Single by the Stranglers

from the album Aural Sculpture
- B-side: "In One Door"
- Released: 19 November 1984
- Genre: Pop
- Length: 3:39
- Label: Epic
- Songwriters: Hugh Cornwell; Dave Greenfield; Jet Black; Jean-Jacques Burnel;
- Producer: Laurie Latham

The Stranglers singles chronology
| "Skin Deep" (1984) | "No Mercy" (1984) | "Let Me Down Easy" (1985) |

= No Mercy (The Stranglers song) =

"No Mercy" is a song and single written by Hugh Cornwell, Dave Greenfield, Jet Black and Jean-Jacques Burnel performed by the Stranglers and released in November 1984.

The single made number 37 in the UK Singles Charts in 1984 staying in the charts for eight weeks. The song was performed as part of their set-list in 1985.

==Song and release==
The song was the second single released from the band's 1984 album Aural Sculpture. One review of the album describes "No Mercy" as “a strong song, with often repeated simple guitar line”. It also notes it as The Stranglers first ever use of backing singers.

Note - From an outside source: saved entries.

-- ==== Sys2Proof/Machine/CoreState.lean ====
section
/-!
DEFINITION. Sys2Proof/Machine/CoreState.lean: an activation slot, a core and a compute die as wholes (01 R16, R17).
-/

namespace Sys2Proof.Machine

/-- A word of the sequencer that sleeps at a unit outside the core. -/
inductive Sleep where
  /-- WQPOP of work queue `q`, with its destination register (12 R303). -/
  | wqpop (q reg : Nat)
  /-- BARW or BARS of barrier `b` for generation `gen` (14 R344); `own` for BARS, whose result is the generation it arrived in. -/
  | barrier (b gen reg : Nat) (own : Bool)
  /-- WAITC: the address, the target and the class mask or class (14 R345). -/
  | waitc (va target cls : Nat)
  /-- A barrier that broke under the wait of a slot that was stopped: the status word (14 R335). -/
  | broken (status : Nat)
  /-- RCLF of a context, with its destination register and its V, waiting for the fence (15 R359). -/
  | rclf (ctx reg v : Nat)
  /-- RCLF whose fence has completed: its destination register and its result. -/
  | fenced (reg value : Nat)
  deriving DecidableEq, Repr, Inhabited

/-- A fatal stop of an activation (R100, R413). `id` names its record in the fault table. -/
structure Stop where
  id : Nat
  eng : Engine
  code : Nat
  final : Bool
  deriving DecidableEq, Repr, Inhabited

/-- A WALL word whose sample has not been taken (R132): its register, the cycle of the sample, its word index and the trace mode there. -/
structure WallWait where
  reg : Nat
  due : Nat
  word : Nat
  mode : Nat
  deriving DecidableEq, Repr, Inhabited

/-- The sequencer of a slot. -/
structure SeqState where
  pc : Counter
  slipw : BitVec 12
  outq : List Outcome
  pend : List PendWrite
  locks : List RegRef
  /-- WALL words whose sample has not been taken (R132). -/
  walls : List WallWait
  reqs : List GReq
  reqNum : Nat
  /-- Acquires that have not completed: the number of the next access and the class mask (09 R244). -/
  acqs : List (Nat × Nat)
  /-- The open timed region: base stamp, slack, strict (R109). -/
  region : Option (Nat × Nat × Bool)
  votes : List Bool
  votesTaken : Nat
  sleep : Option Sleep
  /-- The arrival that PC_S stands at has stalled (14 R338, R341). -/
  stalledArrival : Bool
  /-- The cycle in which a waiting word first stood ready (R418). -/
  waitFrom : Option Nat
  /-- The last wall value a WALL of the slot returned (R132). -/
  lastWall : Nat
  deriving DecidableEq, Repr, Inhabited

/-- The vector engine's words of a slot. -/
structure VecState where
  pc : Counter
  fly : List VFlight
  /-- VANY and VALL words issued (R133). -/
  votesFormed : Nat
  deriving DecidableEq, Repr, Inhabited

/-- The matrix engine's words of a slot. -/
structure MatState where
  pc : Counter
  buf : List MEntry
  run : List MRun
  mp : Nat
  region : Option (Nat × Nat × Bool)
  /-- PC_S is held by a late word of a timed region (R188). -/
  late : Bool
  /-- The cycle since which a KWAIT.M waits at the head of the buffer (R198; 18 R418). -/
  waitFrom : Option Nat
  deriving DecidableEq, Repr, Inhabited

/-- The asynchronous slot. -/
structure AsyState where
  pc : Counter
  loads : List StreamCmd
  stores : List StreamCmd
  cmdNum : Nat
  chans : Tab Channel
  reports : List Report
  /-- CQPUSH words issued and CQPOP words done, and the completion queue (R306, R307). -/
  cqPushed : Nat
  cqPopped : Nat
  cq : List (BitVec 128)
  cqOwed : Nat
  deriving DecidableEq, Repr, Inhabited

/-- A mailbox message with its sender's context tag (R134). -/
structure Message where
  lo : Reg
  hi : Reg
  tag : BitVec 18
  deriving DecidableEq, Repr, Inhabited

/-- An access of a killed activation that is still on its way (15 R353): its response will be an orphan, or it will be dropped as stale. -/
structure Stray where
  tag : BitVec 18
  orphan : Bool
  deriving DecidableEq, Repr, Inhabited

/-- One activation slot (R16, R60). -/
structure Slot where
  /-- The slot runs an activation. -/
  busy : Bool
  act : Activation
  stop : Option Stop
  regs : Regs
  seq : SeqState
  vec : VecState
  mat : MatState
  asy : AsyState
  signals : List PendSignal
  /-- Signals that SMCAST and SPUT commands of other slots, or of this one, have sent to it (08 R215, R216). -/
  remote : List RemoteSignal
  strays : List Stray
  /-- The context of the activation the slot last ran (R61). -/
  lastCtx : Option Nat
  /-- For each context the slot has run: its switch-ins when it last did (02 R52). -/
  seen : Tab Nat
  /-- The stamp at activation start (18 R418). -/
  started : Nat
  halt : Option (BitVec 16)
  mailbox : List Message
  phase : BitVec 16
  comm : Bool
  /-- Base priority, waiting count and urgency (R326). -/
  basePrio : Nat
  waits : Nat
  urgent : Bool
  /-- One more than the cycle of the last contest it lost. -/
  lostAt : Nat
  /-- Size of the dispatch grant, extra bands held, and, while a tile waits for bands of it, one more than the bands it is left with
  (R328, R329). -/
  grant : Nat
  extra : Nat
  withdraw : Nat
  demand : Nat
  deriving DecidableEq, Repr, Inhabited

/-- An entry of the draw filter (R50). -/
structure DrawEntry where
  slot : Nat
  tensor : BitVec 24
  step : BitVec 32
  base : Reg
  deriving DecidableEq, Repr, Inhabited

/-- A message in the send buffer, with its sender and its target (R134). -/
structure Outgoing where
  sender : Nat
  target : Nat
  msg : Message
  deriving DecidableEq, Repr, Inhabited

/-- A line of the instruction cache (R94) (log 80). -/
structure CodeLine where
  va : Nat
  tag : BitVec 18
  bytes : BitVec 512
  deriving DecidableEq, Repr, Inhabited

/-- What an engine of a slot has for the trace buffer in the present cycle (R417): the words of an entry, or none, and the kind of the
trigger condition that it meets, or 0 (R419). -/
structure TraceItem where
  side : Nat
  eng : Engine
  words : List (BitVec 64)
  hit : Nat
  deriving DecidableEq, Repr, Inhabited

/-- A trigger that has been met (R419): its slot, kind and context tag, and the further words to write before the freeze. -/
structure TraceRun where
  slot : Nat
  kind : Nat
  tag : BitVec 18
  left : Nat
  deriving DecidableEq, Repr, Inhabited

/-- The trace buffer of a core and its trigger (R417, R419). -/
structure Trace where
  words : Tab (BitVec 64)
  ptr : Nat
  frozen : Bool
  /-- The items of the present cycle, which its end writes in the order of R417. -/
  queue : List TraceItem
  /-- The side of the slot that has just met the trigger. -/
  hit : Option Nat
  post : Option TraceRun
  matchVal : BitVec 32
  postCfg : BitVec 16
  tsel : BitVec 2
  tkind : BitVec 3
  tbaddr : BitVec 42
  deriving DecidableEq, Repr, Inhabited

/-- A command of the communication queue (R304, R305), with the start of its activation. -/
structure CommCmd where
  bytes : BitVec 512
  slot : Nat
  tag : BitVec 18
  cls : Nat
  word : Nat
  /-- The node that its activation ran. -/
  graph : Nat
  node : Nat
  started : Nat
  relReq : Nat
  relCmd : Nat
  deriving DecidableEq, Repr, Inhabited

/-- A B-store byte written while both slots held its band: a bit for each slot that has written it, and the values it had (R176). -/
structure RacedByte where
  writers : Nat
  olds : List Byte
  deriving DecidableEq, Repr, Inhabited

/-- A bank or a band that is being zeroed for a slot of its core since an activation's start or a grant (03 R61; 07 R176). -/
structure Zeroing where
  side : Nat
  part : Nat
  since : Nat
  deriving DecidableEq, Repr, Inhabited

/-- What the two slots of a core share (R16). -/
structure CoreState where
  scratch : Bytes
  /-- Context numbers recorded by the banks; a bank not listed records mixed (R61). -/
  banks : Tab Nat
  bankZeroing : List Zeroing
  /-- B-store bytes: the slice of physical column n at n * 32768 (R176). -/
  bstore : Bytes
  /-- The B-store bytes that a slot has written while both held the band (R176). -/
  raced : Tab RacedByte
  bandCtx : Tab Nat
  bandZeroing : List Zeroing
  /-- The slot (0 or 1) that holds each shared band (R186). -/
  bandHolder : Tab Nat
  filter : List DrawEntry
  /-- The stamp up to which the vector engine is occupied (R144). -/
  vBusy : Nat
  /-- The cycle of the last burst start of the load and the store engine (R206). -/
  loadCycle : Nat
  storeCycle : Nat
  /-- Which slot won last at the vector engine, the load and store engines and the array (R326). -/
  won : Tab Nat
  sendBuf : List Outgoing
  commq : List CommCmd
  cqEn : Bool
  cqStream : BitVec 4
  icache : List CodeLine
  tlb : List TlbEntry
  trace : Trace
  deriving DecidableEq, Repr, Inhabited

/-- What a compute die holds besides its cores (R17). -/
structure DieState where
  lines : List NearLine
  accepted : List NearStoreEntry
  tlb : List TlbEntry
  lost : Bool
  deriving DecidableEq, Repr, Inhabited

end Sys2Proof.Machine
end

The song was released on 1 December 1984 in 7-inch and 12-inch vinyl single formats as well as an ear sculpture shaped picture disc.

==Video==
The video was shot at St Olave's Hospital in Rotherhithe, London in November 1984. It features the band dressed as doctors and patients. One version of the ending showed a dummy of Hugh Cornwell's body filled with tomato sauce hitting the floor in a bloody heap. Considered too gruesome, the video was never shown with this ending.